Claudio Durigon, le dimissioni? I suoi errori

Ecco quindi che il quadro cambia. Durigon i guai se li è cercati tutti da solo. L’ultimo e mediaticamente il più grave quello sul parco Falcone e Borsellino da intitolare a un membro della famiglia Mussolini. Una polemica di cronaca locale che diventa il “caso” nazionale dell’estate. Va aggiunto un dettaglio: la Lega che nel 2018 ha sfondato al sud nel cuore degli elettori è una Lega che a livello di organizzazione nel Mezzogiorno ha fatto e fa acqua da tutte le parti. Anarchica, per certi versi, senza disciplina. Con i militanti di “Noi con Salvini”, spesso ex democristiani o ex missini, che già dal 2016-17 sparavano a zero sul nord per l’assenza di fondi, di attenzione, di proposte e iniziative legislative per il sud. Sono volate querele. Nel Carroccio c’è chi sottolinea questo aspetto sugli “scandali” del partito sotto Roma. La narrazione sul politico di latina e i suoi “lunghi tentacoli” invece potrebbe aver contribuito a ingigantirne la figura di Grande Vecchio, esporlo anche agli attacchi e di conseguenza portarlo alle dimissioni più facilmente. In politica non si chiede il “licenziamento” di chi non conta nulla, del resto, ma dei vertici e delle posizioni apicali sì. È successo con la campagna stampa del Fatto Quotidiano in estate, passando per gli “scoop” di Fanpage. L’audio in cui il sottosegretario si vanta di aver “messo” a nome della Lega il comandante generale della Guardia di Finanza, Giuseppe Zafarana, ai vertici delle Fiamme Gialle di non essere quindi minimamente preoccupato dalle inchieste sui fondi e soldi del partito.

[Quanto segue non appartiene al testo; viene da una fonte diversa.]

-- ==== Sys2Proof/WellFormed.lean ====
section
/-! DEFINITION. The checks on a command's operands that their types do not make: what no wire, frame or record can
carry. Field ranges are NOT here: a request with a field out of range is well formed and is answered BAD_FIELD. -/

namespace Sys2Proof

/-- A list without repeats, as a Bool. -/
def noRepeats {α : Type} [DecidableEq α] : List α → Bool
  | [] => true
  | x :: xs => !xs.contains x && noRepeats xs

/-- Panel number 0 names no panel record (1.1), so no crossing carries it. -/
def panelNumberOk (panel : Word16) : Bool := panel != 0#16

/-- The well-formed commands.

* SELECTION_END: an incomplete byte has fewer than eight bits (R181).
* APPEND_STEPS: a frame has at most 250 bytes after its length byte, so at most 35 steps of 7 bytes (12.2).
* COUNT_PULSE, DWELL_TICK: an order names each piece of work at most once (log 3).
* ZONE_STALE: zones are numbered 1 to 6 (R136).
* The crossings of a panel: a panel number is 1 to 65535 (1.1). -/
def Instr.wf : Instr → Bool
  | .selectionEnd _ spare => decide (spare < 8)
  | .appendSteps _ _ _ steps => decide (steps.length ≤ 35)
  | .countPulse _ order => noRepeats order
  | .dwellTick order => noRepeats order
  | .zoneStale zone => decide (1 ≤ zone.toNat ∧ zone.toNat ≤ 6)
  | .headArrival panel => panelNumberOk panel
  | .tailPassage panel => panelNumberOk panel
  | .chamberEntry panel => panelNumberOk panel
  | .chamberExit panel => panelNumberOk panel
  | .leadCutterCrossing panel => panelNumberOk panel
  | .tailCutterCrossing panel => panelNumberOk panel
  | .powerOnReset _ _ => true
  | .resetAsserted => true
  | .selectionBegin => true
  | .schedulePanel _ _ _ _ _ _ _ _ => true
  | .movePanel _ _ _ _ => true
  | .withdrawPanel _ _ => true
  | .rejectPanel _ _ => true
  | .retirePanel _ _ => true
  | .readPanel _ _ => true
  | .findPanel _ _ _ => true
  | .listSchedule _ _ => true
  | .listRoster _ _ => true
  | .openPattern _ _ _ _ => true
  | .clearSteps _ _ => true
  | .sealPattern _ _ => true
  | .unsealPattern _ _ => true
  | .retirePattern _ _ => true
  | .readPattern _ _ => true
  | .readSteps _ _ _ => true
  | .readCounts _ => true
  | .startLine _ => true
  | .stopLine _ => true
  | .setSpeed _ _ => true
  | .registerRoll _ _ _ _ => true
  | .mountRoll _ _ _ => true
  | .unmountRoll _ _ => true
  | .threadRoll _ _ => true
  | .clearSpindle _ _ => true
  | .forceSplice _ => true
  | .retireRoll _ _ => true
  | .readRoll _ _ => true
  | .readSpindles _ => true
  | .abortPleat _ _ => true
  | .resetHead _ => true
  | .setHeatClass _ _ _ _ _ _ _ _ _ _ _ _ => true
  | .setHeatClassReadingForm _ _ => true
  | .readNotice _ => true
  | .ackGroup _ _ => true
  | .setEnables _ _ _ => true
  | .readFlags _ => true
  | .setParam _ _ _ => true
  | .readParam _ _ => true
  | .commission _ => true
  | .decommission _ => true
  | .resetPart _ => true
  | .admission => true
  | .maxGapHold => true
  | .holdResend => true
  | .feedResendLimit => true
  | .unwindResend => true
  | .unwindResendLimit => true
  | .stall _ => true
  | .coordLimit _ => true
  | .strokeDue => true
  | .stroke => true
  | .strokeLate => true
  | .ackTimeout => true
  | .resyncAttemptTimeout => true
  | .strokeDone _ => true
  | .strokeFault _ _ => true
  | .headBusy => true
  | .headReady => true
  | .resyncDone _ => true
  | .headQuery => true
  | .driveState _ => true
  | .unitState _ => true
  | .spliceDue => true
  | .runout _ => true
  | .splicePrepare => true
  | .prepared => true
  | .spliceGo => true
  | .spliceDone => true
  | .spliceFail _ => true
  | .spliceCancelled _ => true
  | .spliceTimeout => true
  | .cancelWaitTimeout => true
  | .retryWaitEnd => true
  | .seamEdge => true
  | .seamLost => true
  | .plannedSeamPassage => true
  | .seamEntryRemoval => true
  | .chainOpen => true
  | .chainClosed => true
  | .banked => true
  | .replyTimeout => true
  | .changeoverDrainEnd => true
  | .changeoverDone => true
  | .zonePoll => true
  | .zoneSet => true
  | .cut => true
  | .zoneReport _ _ _ => true
  | .setAck _ => true
  | .cutDone _ _ => true
  | .cutFault _ _ _ => true
  | .receiveCharacter _ _ _ => true
  | .interCharacterTimeout _ => true
  | .transmitComplete _ => true
  | .seamLevelChange => true
  | .receiverLineIdle _ => true

end Sys2Proof
end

L’audio su Zafarana: cosa dicono i magistrati

Nomina vera o falsa? La Procura di Milano ha prima messo a tacere la polemica già ad aprile 2021 confermando “totale fiducia nella GdF” con cui sono state condotte le inchieste per esempio sulla Lombardia Film Commission (uno degli ipotetici “rami” del caso 49 milioni di euro). Mentre a Fanpage, con una forzatura del diritto non da poco, nelle ultime 72 ore è stato prima ordinato di oscurare i video originali dell’inchiesta “Follow the Money” senza che sul direttore Francesco Cancellato o sui suoi giornalisti fosse aperto alcun fascicolo con ipotesi di reato, e poi revocato il sequestro degli stessi dal gip di Roma, Claudia Alberti.

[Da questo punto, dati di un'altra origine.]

-- ==== Sys2Proof/Machine/Port.lean ====
section
/-! DEFINITION. The request port (10.1): selections, the classification of the bytes shifted in, the request index with
its frame lengths, and the carrying out of a frame (R181 to R186). -/

namespace Sys2Proof.Machine

/-! ### The request index (10.4, 12.2) -/

/-- The requests of the index with their field widths, in order. APPEND_STEPS and SET_HEAT_CLASS have their lengths
checked by their own rules and stand here with the fields they always carry. -/
def requestTable : List (Nat × List Nat) :=
  [(0x01, [2, 1, 4, 1, 2, 1, 2]), (0x02, [2, 1, 2]), (0x03, [2]), (0x04, [2]), (0x05, [2]), (0x06, [2]),
   (0x07, [1, 1]), (0x08, [1]), (0x09, [1]), (0x10, [1, 1, 1]), (0x11, [1, 1]), (0x12, [1]),
   (0x13, [1]), (0x14, [1])] ++
  [(0x15, [1]), (0x16, [1]), (0x17, [1, 1]), (0x18, []), (0x20, []), (0x21, []),
   (0x22, [2]), (0x30, [4, 1, 4]), (0x31, [4, 1]), (0x32, [1]), (0x33, [1]), (0x34, [1]),
   (0x35, []), (0x36, [4])] ++
  [(0x37, [4]), (0x38, []), (0x40, [2]), (0x41, []), (0x50, [1]), (0x60, []),
   (0x61, [1]), (0x62, [1, 1]), (0x63, []), (0x70, [1, 4]), (0x71, [1]), (0x72, []),
   (0x73, []), (0x74, [])]

/-- The field widths of a request; none for a code that names no request. -/
def requestFields (code : Nat) : Option (List Nat) := requestTable.lookup code

/-- The requests refused in CONFIG (R196). -/
def needsCommission (code : Nat) : Bool := [0x20, 0x21, 0x22, 0x33, 0x34, 0x35, 0x40, 0x41, 0x73].contains code

/-- The requests that require CONFIG (R196). -/
def needsConfig (code : Nat) : Bool := [0x70, 0x72].contains code

/-- The access check (R185 step 3). -/
def Controller.accessRefusal (c : Controller) (code : Nat) : Option AnswerCode :=
  if needsCommission code && !c.commissioned then some .notCommissioned
  else if needsConfig code && c.commissioned then some .notInConfig
  else none

/-- The first field that `n` bytes of fields lack, counting from field `i`; or, with bytes left over, the field count
plus 1 (R185 step 4). -/
def lengthFault : (i : Nat) → List Nat → (n : Nat) → Option Nat
  | i, [], n => if n = 0 then none else some i
  | i, w :: rest, n => if n < w then some i else lengthFault (i + 1) rest (n - w)

/-! ### The requests of a frame's fields -/

/-- The steps of APPEND_STEPS, seven bytes each (12.2). -/
def rawSteps : (k : Nat) → List Byte → List RawStep
  | 0, _ => []
  | k + 1, f =>
    ⟨byteAt f 0, word16At f 1, word16At f 3, byteAt f 5, byteAt f 6⟩ :: rawSteps k (f.drop 7)

/-- APPEND_STEPS from its field bytes; a frame whose length does not match the count carries no steps, and one without a
pattern byte is answered by index 1 (R31, log 18). -/
def appendFromFields (f : List Byte) : Request :=
  if f.length = 0 then badField 1
  else
    let n := (byteAt f 0).toNat
    if f.length = 1 then onPattern n (fun _ => badField 2)
    else
      let count := (byteAt f 1).toNat
      appendRequest n count (if f.length = 2 + 7 * count then rawSteps count (f.drop 2) else [])

/-- SET_HEAT_CLASS by its length (R135): 1 field byte reads, 20 define. -/
def heatFromFields (f : List Byte) : Request :=
  if f.length = 0 then badField 1
  else if f.length = 1 then heatReadRequest (byteAt f 0).toNat
  else if f.length < 20 then badField 2
  else if 20 < f.length then badField 12
  else
    let w := fun at_ => (word16At f at_).toNat
    heatRequest (byteAt f 0).toNat ⟨[w 1, w 3, w 5, w 7, w 9, w 11], (byteAt f 13).toNat, w 14, w 16, w 18⟩

/-- The request of a code and its field bytes, once the length fits (R185 step 5). RESET_PART is carried out by the port
itself. -/
def requestOf (code : Nat) (f : List Byte) : Request :=
  let b := fun at_ => (byteAt f at_).toNat
  let w := fun at_ => (word16At f at_).toNat
  let d := fun at_ => (word32At f at_).toNat
  match code with
  | 0x01 => scheduleRequest ⟨w 0, b 2, word32At f 3, b 7, w 8, b 10, w 11⟩
  | 0x02 => moveRequest (w 0) (b 2) (w 3)
  | 0x03 => withdrawRequest (w 0)
  | 0x04 => rejectRequest (w 0)
  | 0x05 => retireRequest (w 0)
  | 0x06 => readPanelRequest (w 0)
  | 0x07 => findRequest (b 0) (b 1)
  | 0x08 => listScheduleRequest (b 0)
  | 0x09 => listRosterRequest (b 0)
  | 0x10 => openPatternRequest (b 0) (b 1) (b 2)
  | 0x11 => appendFromFields f
  | 0x12 => clearRequest (b 0)
  | 0x13 => sealRequest (b 0)
  | 0x14 => unsealRequest (b 0)
  | 0x15 => retirePatternRequest (b 0)
  | 0x16 => readPatternRequest (b 0)
  | 0x17 => readStepsRequest (b 0) (b 1)
  | 0x18 => readCountsRequest
  | 0x20 => startRequest
  | 0x21 => stopRequest
  | 0x22 => speedRequest (w 0)
  | 0x30 => registerRequest (d 0) (b 4) (d 5)
  | 0x31 => mountRequest (d 0) (b 4)
  | 0x32 => unmountRequest (b 0)
  | 0x33 => threadRequest (b 0)
  | 0x34 => clearSpindleRequest (b 0)
  | 0x35 => forceRequest
  | 0x36 => retireRollRequest (d 0)
  | 0x37 => readRollRequest (d 0)
  | 0x38 => readSpindlesRequest
  | 0x40 => abortRequest (w 0)
  | 0x41 => resetHeadRequest
  | 0x50 => heatFromFields f
  | 0x60 => readNoticeRequest
  | 0x61 => ackGroupRequest (b 0)
  | 0x62 => setEnablesRequest (b 0) (byteAt f 1)
  | 0x63 => readFlagsRequest
  | 0x70 => setParamRequest (b 0) (d 1)
  | 0x71 => readParamRequest (b 0)
  | 0x72 => commissionRequest
  | 0x73 => decommissionRequest
  | _ => refuse .unknownRequest

/-! ### The frame of a request -/

def bytes16 (x : Word16) : List Byte := bigEndian 2 x.toNat
def bytes32 (x : Word32) : List Byte := bigEndian 4 x.toNat

/-- The seven bytes of a step in APPEND_STEPS (12.2). -/
def RawStep.bytes (x : RawStep) : List Byte := x.kind :: (bytes16 x.pitch ++ bytes16 x.depth ++ [x.times, x.taper])

/-- The request code, the tag and the field bytes of a request row (12.2, R203); none for a row that is no request. -/
def requestParts : Instr → Option (Byte × Byte × List Byte)
  | .schedulePanel tag panel flag order pattern len placement neighbour =>
    some (0x01#8, tag, bytes16 panel ++ (flag :: (bytes32 order ++ (pattern :: (bytes16 len ++
      (placement :: bytes16 neighbour))))))
  | .movePanel tag panel placement neighbour => some (0x02#8, tag, bytes16 panel ++ (placement :: bytes16 neighbour))
  | .withdrawPanel tag panel => some (0x03#8, tag, bytes16 panel)
  | .rejectPanel tag panel => some (0x04#8, tag, bytes16 panel)
  | .retirePanel tag panel => some (0x05#8, tag, bytes16 panel)
  | .readPanel tag panel => some (0x06#8, tag, bytes16 panel)
  | .findPanel tag place zone => some (0x07#8, tag, [place, zone])
  | .listSchedule tag start => some (0x08#8, tag, [start])
  | .listRoster tag start => some (0x09#8, tag, [start])
  | .openPattern tag pattern fabric heat => some (0x10#8, tag, [pattern, fabric, heat])
  | .appendSteps tag pattern count steps => some (0x11#8, tag, pattern :: count :: steps.flatMap RawStep.bytes)
  | .clearSteps tag pattern => some (0x12#8, tag, [pattern])
  | .sealPattern tag pattern => some (0x13#8, tag, [pattern])
  | .unsealPattern tag pattern => some (0x14#8, tag, [pattern])
  | .retirePattern tag pattern => some (0x15#8, tag, [pattern])
  | .readPattern tag pattern => some (0x16#8, tag, [pattern])
  | .readSteps tag pattern start => some (0x17#8, tag, [pattern, start])
  | .readCounts tag => some (0x18#8, tag, [])
  | .startLine tag => some (0x20#8, tag, [])
  | .stopLine tag => some (0x21#8, tag, [])
  | .setSpeed tag speed => some (0x22#8, tag, bytes16 speed)
  | .registerRoll tag roll fabric len => some (0x30#8, tag, bytes32 roll ++ (fabric :: bytes32 len))
  | .mountRoll tag roll spindle => some (0x31#8, tag, bytes32 roll ++ [spindle])
  | .unmountRoll tag spindle => some (0x32#8, tag, [spindle])
  | .threadRoll tag spindle => some (0x33#8, tag, [spindle])
  | .clearSpindle tag spindle => some (0x34#8, tag, [spindle])
  | .forceSplice tag => some (0x35#8, tag, [])
  | .retireRoll tag roll => some (0x36#8, tag, bytes32 roll)
  | .readRoll tag roll => some (0x37#8, tag, bytes32 roll)
  | .readSpindles tag => some (0x38#8, tag, [])
  | .abortPleat tag panel => some (0x40#8, tag, bytes16 panel)
  | .resetHead tag => some (0x41#8, tag, [])
  | .setHeatClass tag cls run1 run2 run3 run4 run5 run6 band bank doseMin doseMax =>
    some (0x50#8, tag, cls :: (bytes16 run1 ++ bytes16 run2 ++ bytes16 run3 ++ bytes16 run4 ++ bytes16 run5 ++
      bytes16 run6 ++ (band :: (bytes16 bank ++ bytes16 doseMin ++ bytes16 doseMax))))
  | .setHeatClassReadingForm tag cls => some (0x50#8, tag, [cls])
  | .readNotice tag => some (0x60#8, tag, [])
  | .ackGroup tag group => some (0x61#8, tag, [group])
  | .setEnables tag group mask => some (0x62#8, tag, [group, mask])
  | .readFlags tag => some (0x63#8, tag, [])
  | .setParam tag param value => some (0x70#8, tag, param :: bytes32 value)
  | .readParam tag param => some (0x71#8, tag, [param])
  | .commission tag => some (0x72#8, tag, [])
  | .decommission tag => some (0x73#8, tag, [])
  | .resetPart tag => some (0x74#8, tag, [])
  | _ => none

/-- The request frame that carries a request row: length, code, tag, fields, check (10.1, R203). -/
def requestFrame (r : Instr) : Option (List Byte) :=
  (requestParts r).map (fun x =>
    let front := BitVec.ofNat 8 (3 + x.2.2.length) :: x.1 :: x.2.1 :: x.2.2
    front ++ [0#8 - byteSum front])

/-! ### Carrying out -/

/-- The answer becomes pending, with a clear overrun mark (R184, R186). -/
def Controller.reply (x : Controller × Reply) (tag : Byte) : Controller :=
  { x.1 with port := { x.1.port with pending := some ⟨x.2.code, tag, x.2.body⟩, overrun := false } }

/-- Carries out a request that the port has taken (R185). -/
def Controller.carryOut (c : Controller) (tag : Byte) (r : Request) : Controller := Controller.reply (r c) tag

/-- Carries out a request frame: code, tag and field bytes (R185 steps 2 to 5). -/
def Controller.carryOutFrame (c : Controller) (code : Nat) (tag : Byte) (f : List Byte) : Controller :=
  match requestFields code with
  | none => c.carryOut tag (refuse .unknownRequest)
  | some widths =>
    match c.accessRefusal code with
    | some x => c.carryOut tag (refuse x)
    | none =>
      if code = 0x11 ∨ code = 0x50 then c.carryOut tag (requestOf code f)
      else
        match lengthFault 1 widths f.length with
        | some i => c.carryOut tag (badField i)
        | none => if code = 0x74 then c.resetPart else c.carryOut tag (requestOf code f)

/-! ### Selections -/

/-- The beginning of a selection fixes what it shifts out (R182). -/
def Controller.selectionBegin (c : Controller) : Controller :=
  { c with port := { c.port with
      isOpen := true
      buffer := []
      shift := c.port.pending.map (fun a => answerFrame a c.port.overrun) } }

/-- The first `n` bytes that the open selection shifts out (R182): the answer's bytes in order, then 0x00; 0x00
throughout when no answer is pending. -/
def Port.shiftedOut (p : Port) (n : Nat) : List Byte :=
  let frame := p.shift.getD []
  frame.take n ++ List.replicate (n - frame.length) 0x00#8

/-- How the bytes of a selection are classified (R183). -/
inductive PortBytes where
  | noRequest
  | badFrame
  | request
  deriving DecidableEq, Repr

def classify (bytes : List Byte) : PortBytes :=
  match bytes with
  | [] => .noRequest
  | first :: _ =>
    let len := first.toNat
    if len = 0 then .noRequest
    else if len < 3 ∨ 250 < len then .badFrame
    else if bytes.length < len + 1 then .badFrame
    else if byteSum (bytes.take (len + 1)) = 0#8 then .request
    else .badFrame

/-- The third byte, when at least three complete bytes were held; 0 otherwise (R183, R186). -/
def thirdByte (bytes : List Byte) : Byte := if 3 ≤ bytes.length then byteAt bytes 2 else 0#8

/-- Step 1 of R184: the answer shifted out whole is collected. -/
def Controller.collect (c : Controller) (bytes : List Byte) : Controller :=
  match c.port.shift with
  | some frame =>
    if frame.length ≤ bytes.length then { c with port := { c.port with pending := none, overrun := false } } else c
  | none => c

/-- A frame discarded because an answer is pending (R186). -/
def Controller.portOverrun (c : Controller) (bytes : List Byte) : Controller :=
  Controller.raise { c with port := { c.port with overrun := true } } .linkPortOverrun
    (Detail.num (thirdByte bytes).toNat)

/-- Step 2 of R184: the fate of the bytes shifted in. -/
def Controller.takeBytes (c : Controller) (bytes : List Byte) : Controller :=
  match classify bytes with
  | .noRequest => c
  | kind =>
    if c.port.pending.isSome then c.portOverrun bytes
    else if kind = .request then
      c.carryOutFrame (byteAt bytes 1).toNat (byteAt bytes 2) ((bytes.drop 3).take ((byteAt bytes 0).toNat - 3))
    else c.carryOut (thirdByte bytes) (refuse .badFrame)

/-- The selection closes: the buffer is emptied (R184 step 3). -/
def Controller.closePort (c : Controller) : Controller :=
  { c with port := { c.port with isOpen := false, shift := none, buffer := [] } }

/-- The end of a selection (R184). The incomplete byte's bits are discarded (R181). -/
def Controller.selectionEnd (c : Controller) (bytes : List Byte) : Controller :=
  if c.port.isOpen then ((c.collect bytes).takeBytes bytes).closePort else c

end Sys2Proof.Machine
end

Come che sia, esiste l’ipotesi più che credibile che Durigon abbia mentito sul generale della Guardia di Finanza per apparire più “grosso” di quanto in realtà non fosse. Sbandierare bufale per sembrare potenti è un vecchio classico della politica, romana e non. Inoltre il comandate Zafarana è tirato per la giacchetta un po’ troppo spesso di recente. Da Durigon fino ai verbali dell’avvocato Piero Amara – il depistatore seriale o super testimone nei processi Eni? – che lo inserisce nell’elenco degli appartenenti alla presunta “Loggia Ungheria” insieme a decine di politici, magistrati, imprenditori, professionisti. La nuova massoneria o un’altra balla colossale? Chi può dirlo. Certo Amara mette insieme nomi che nella vita si sono combattuti senza esclusione di colpi, altri che si odiano personalmente e che però troverebbero finalmente la pace dentro la Loggia, riconoscendosi fra adepti con la frase: “Sei mai stato in Ungheria?”.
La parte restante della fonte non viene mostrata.